Start of Records shown
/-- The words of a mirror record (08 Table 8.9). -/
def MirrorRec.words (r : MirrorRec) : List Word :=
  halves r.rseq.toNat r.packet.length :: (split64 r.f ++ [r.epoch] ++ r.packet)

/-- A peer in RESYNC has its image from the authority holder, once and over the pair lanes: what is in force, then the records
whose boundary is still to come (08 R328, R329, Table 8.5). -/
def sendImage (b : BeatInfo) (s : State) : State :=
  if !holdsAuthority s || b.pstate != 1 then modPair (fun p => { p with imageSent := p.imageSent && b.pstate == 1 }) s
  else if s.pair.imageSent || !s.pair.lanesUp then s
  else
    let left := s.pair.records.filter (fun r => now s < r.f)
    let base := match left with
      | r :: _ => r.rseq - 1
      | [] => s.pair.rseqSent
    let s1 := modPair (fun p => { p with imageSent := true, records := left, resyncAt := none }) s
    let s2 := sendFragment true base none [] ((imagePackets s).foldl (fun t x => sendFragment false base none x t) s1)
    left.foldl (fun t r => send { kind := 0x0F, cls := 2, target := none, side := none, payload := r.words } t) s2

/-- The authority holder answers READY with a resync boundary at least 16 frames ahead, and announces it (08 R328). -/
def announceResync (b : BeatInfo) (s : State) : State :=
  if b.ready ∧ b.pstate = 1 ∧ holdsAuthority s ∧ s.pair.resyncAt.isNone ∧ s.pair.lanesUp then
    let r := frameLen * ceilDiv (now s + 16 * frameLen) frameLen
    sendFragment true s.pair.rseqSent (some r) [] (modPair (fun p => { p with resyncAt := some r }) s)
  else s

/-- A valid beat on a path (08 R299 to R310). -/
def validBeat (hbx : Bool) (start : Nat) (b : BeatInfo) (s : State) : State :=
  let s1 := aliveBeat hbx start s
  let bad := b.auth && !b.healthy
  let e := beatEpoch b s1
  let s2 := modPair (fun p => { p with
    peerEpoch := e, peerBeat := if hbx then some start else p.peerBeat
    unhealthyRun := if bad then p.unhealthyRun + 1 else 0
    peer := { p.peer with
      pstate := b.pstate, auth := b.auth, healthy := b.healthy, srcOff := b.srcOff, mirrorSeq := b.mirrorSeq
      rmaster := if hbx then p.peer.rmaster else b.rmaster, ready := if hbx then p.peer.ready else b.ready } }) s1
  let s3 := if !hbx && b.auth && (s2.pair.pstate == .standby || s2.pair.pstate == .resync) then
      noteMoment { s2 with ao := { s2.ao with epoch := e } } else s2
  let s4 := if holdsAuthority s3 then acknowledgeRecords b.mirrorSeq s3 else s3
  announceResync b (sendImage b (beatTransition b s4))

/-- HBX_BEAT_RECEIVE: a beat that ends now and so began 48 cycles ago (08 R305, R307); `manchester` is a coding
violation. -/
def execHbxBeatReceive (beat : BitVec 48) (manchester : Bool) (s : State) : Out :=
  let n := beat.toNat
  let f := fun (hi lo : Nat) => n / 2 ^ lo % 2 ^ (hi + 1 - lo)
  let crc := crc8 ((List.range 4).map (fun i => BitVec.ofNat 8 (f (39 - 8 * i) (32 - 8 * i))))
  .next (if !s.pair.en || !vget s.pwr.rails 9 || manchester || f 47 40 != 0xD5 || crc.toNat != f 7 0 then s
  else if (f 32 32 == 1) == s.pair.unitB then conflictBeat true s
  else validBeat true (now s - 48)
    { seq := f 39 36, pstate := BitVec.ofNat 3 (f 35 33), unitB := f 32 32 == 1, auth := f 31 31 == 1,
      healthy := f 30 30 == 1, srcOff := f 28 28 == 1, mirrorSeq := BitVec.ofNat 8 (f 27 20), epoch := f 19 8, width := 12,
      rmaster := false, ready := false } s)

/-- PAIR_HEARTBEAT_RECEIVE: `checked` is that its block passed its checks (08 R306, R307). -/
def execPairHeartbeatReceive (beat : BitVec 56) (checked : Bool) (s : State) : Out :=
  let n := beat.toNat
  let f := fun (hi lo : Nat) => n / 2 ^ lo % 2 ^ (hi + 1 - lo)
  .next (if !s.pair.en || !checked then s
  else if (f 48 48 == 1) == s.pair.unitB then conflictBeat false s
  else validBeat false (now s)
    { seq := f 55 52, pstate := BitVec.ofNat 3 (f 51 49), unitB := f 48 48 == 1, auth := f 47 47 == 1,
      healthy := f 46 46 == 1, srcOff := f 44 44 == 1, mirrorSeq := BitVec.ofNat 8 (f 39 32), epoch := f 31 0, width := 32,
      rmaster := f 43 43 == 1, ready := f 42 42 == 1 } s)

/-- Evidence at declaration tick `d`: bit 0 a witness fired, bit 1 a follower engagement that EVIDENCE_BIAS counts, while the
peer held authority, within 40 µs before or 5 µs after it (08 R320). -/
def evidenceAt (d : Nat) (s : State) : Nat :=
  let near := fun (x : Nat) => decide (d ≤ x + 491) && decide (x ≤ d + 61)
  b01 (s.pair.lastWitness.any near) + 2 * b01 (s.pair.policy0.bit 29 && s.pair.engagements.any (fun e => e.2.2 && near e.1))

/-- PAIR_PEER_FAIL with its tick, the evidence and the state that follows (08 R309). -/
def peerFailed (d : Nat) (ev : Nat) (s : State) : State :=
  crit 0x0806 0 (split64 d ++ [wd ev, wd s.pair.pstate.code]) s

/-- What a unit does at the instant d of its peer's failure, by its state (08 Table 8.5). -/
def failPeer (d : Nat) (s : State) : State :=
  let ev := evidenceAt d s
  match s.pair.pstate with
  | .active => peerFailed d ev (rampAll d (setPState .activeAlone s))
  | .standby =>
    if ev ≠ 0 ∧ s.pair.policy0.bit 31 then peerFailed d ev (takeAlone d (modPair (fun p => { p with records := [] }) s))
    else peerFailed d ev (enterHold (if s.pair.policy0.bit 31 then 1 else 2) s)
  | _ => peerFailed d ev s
End of Records shown
Start of Records shown
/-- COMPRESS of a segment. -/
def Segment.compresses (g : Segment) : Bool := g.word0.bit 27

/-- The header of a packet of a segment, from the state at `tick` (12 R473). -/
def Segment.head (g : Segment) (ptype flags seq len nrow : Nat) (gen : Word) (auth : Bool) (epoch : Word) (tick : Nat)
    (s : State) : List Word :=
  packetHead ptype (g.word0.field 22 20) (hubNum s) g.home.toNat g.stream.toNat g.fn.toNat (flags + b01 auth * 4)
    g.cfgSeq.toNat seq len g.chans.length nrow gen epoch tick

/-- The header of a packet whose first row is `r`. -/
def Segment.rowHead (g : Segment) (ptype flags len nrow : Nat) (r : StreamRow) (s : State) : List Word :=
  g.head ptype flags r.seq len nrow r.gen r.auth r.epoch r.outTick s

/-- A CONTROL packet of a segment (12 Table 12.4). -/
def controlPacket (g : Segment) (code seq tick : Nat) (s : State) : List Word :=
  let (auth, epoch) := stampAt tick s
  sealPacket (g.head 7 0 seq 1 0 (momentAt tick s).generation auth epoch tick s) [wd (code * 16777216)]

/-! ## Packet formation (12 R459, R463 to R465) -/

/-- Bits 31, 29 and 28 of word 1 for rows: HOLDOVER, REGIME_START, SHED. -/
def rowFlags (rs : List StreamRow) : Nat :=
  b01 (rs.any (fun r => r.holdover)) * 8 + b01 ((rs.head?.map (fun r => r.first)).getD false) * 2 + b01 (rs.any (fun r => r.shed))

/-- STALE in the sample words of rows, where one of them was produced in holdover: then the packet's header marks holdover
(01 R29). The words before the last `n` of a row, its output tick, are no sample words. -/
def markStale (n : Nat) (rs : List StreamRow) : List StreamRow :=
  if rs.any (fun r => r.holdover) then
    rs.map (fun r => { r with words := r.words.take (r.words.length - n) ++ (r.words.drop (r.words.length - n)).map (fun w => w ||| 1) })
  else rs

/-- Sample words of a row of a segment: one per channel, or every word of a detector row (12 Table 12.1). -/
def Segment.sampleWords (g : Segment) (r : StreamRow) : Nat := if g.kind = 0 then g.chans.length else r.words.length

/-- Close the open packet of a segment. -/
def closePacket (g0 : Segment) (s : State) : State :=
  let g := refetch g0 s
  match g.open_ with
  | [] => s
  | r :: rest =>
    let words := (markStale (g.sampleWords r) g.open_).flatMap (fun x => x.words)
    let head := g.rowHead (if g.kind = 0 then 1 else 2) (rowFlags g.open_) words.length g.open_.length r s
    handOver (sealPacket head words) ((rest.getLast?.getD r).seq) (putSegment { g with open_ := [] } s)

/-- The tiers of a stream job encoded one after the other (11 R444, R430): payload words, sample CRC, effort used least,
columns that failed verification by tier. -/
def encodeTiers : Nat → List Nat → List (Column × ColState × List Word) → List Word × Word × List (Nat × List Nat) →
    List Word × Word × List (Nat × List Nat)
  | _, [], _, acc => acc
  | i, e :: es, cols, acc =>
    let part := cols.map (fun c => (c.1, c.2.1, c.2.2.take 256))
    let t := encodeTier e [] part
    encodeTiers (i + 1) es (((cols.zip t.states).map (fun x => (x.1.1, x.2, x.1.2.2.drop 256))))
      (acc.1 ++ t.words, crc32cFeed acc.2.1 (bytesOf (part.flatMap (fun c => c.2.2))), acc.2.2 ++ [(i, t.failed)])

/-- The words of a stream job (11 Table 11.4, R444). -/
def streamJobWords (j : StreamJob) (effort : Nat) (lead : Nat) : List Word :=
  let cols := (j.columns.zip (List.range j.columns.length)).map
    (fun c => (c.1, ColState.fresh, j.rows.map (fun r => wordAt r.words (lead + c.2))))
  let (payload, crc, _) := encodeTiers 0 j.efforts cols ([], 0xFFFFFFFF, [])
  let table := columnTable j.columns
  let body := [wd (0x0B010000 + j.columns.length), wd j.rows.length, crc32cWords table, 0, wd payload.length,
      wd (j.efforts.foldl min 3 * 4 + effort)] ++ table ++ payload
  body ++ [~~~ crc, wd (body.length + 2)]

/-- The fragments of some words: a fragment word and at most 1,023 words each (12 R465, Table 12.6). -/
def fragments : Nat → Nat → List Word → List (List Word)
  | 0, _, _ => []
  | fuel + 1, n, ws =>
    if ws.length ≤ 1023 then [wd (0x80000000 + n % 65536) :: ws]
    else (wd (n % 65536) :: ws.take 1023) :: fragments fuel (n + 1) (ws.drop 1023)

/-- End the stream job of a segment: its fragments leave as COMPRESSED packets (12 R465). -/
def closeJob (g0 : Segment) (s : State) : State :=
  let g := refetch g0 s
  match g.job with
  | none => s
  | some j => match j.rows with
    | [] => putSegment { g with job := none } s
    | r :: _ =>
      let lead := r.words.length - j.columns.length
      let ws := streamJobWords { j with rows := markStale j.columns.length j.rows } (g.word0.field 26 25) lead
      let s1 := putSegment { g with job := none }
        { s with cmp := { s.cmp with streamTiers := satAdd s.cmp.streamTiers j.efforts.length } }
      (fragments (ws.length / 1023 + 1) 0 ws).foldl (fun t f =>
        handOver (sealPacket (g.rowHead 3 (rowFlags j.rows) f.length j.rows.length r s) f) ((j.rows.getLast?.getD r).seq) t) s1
End of Records shown
The lines above, starting at the one with "Table 8.9). -/" and ending at the one with "let s2 := sendFragment", are the only ones to return, exactly as written.

The completed task:
/-- The words of a mirror record (08 Table 8.9). -/
def MirrorRec.words (r : MirrorRec) : List Word :=
  halves r.rseq.toNat r.packet.length :: (split64 r.f ++ [r.epoch] ++ r.packet)

/-- A peer in RESYNC has its image from the authority holder, once and over the pair lanes: what is in force, then the records
whose boundary is still to come (08 R328, R329, Table 8.5). -/
def sendImage (b : BeatInfo) (s : State) : State :=
  if !holdsAuthority s || b.pstate != 1 then modPair (fun p => { p with imageSent := p.imageSent && b.pstate == 1 }) s
  else if s.pair.imageSent || !s.pair.lanesUp then s
  else
    let left := s.pair.records.filter (fun r => now s < r.f)
    let base := match left with
      | r :: _ => r.rseq - 1
      | [] => s.pair.rseqSent
    let s1 := modPair (fun p => { p with imageSent := true, records := left, resyncAt := none }) s
    let s2 := sendFragment true base none [] ((imagePackets s).foldl (fun t x => sendFragment false base none x t) s1)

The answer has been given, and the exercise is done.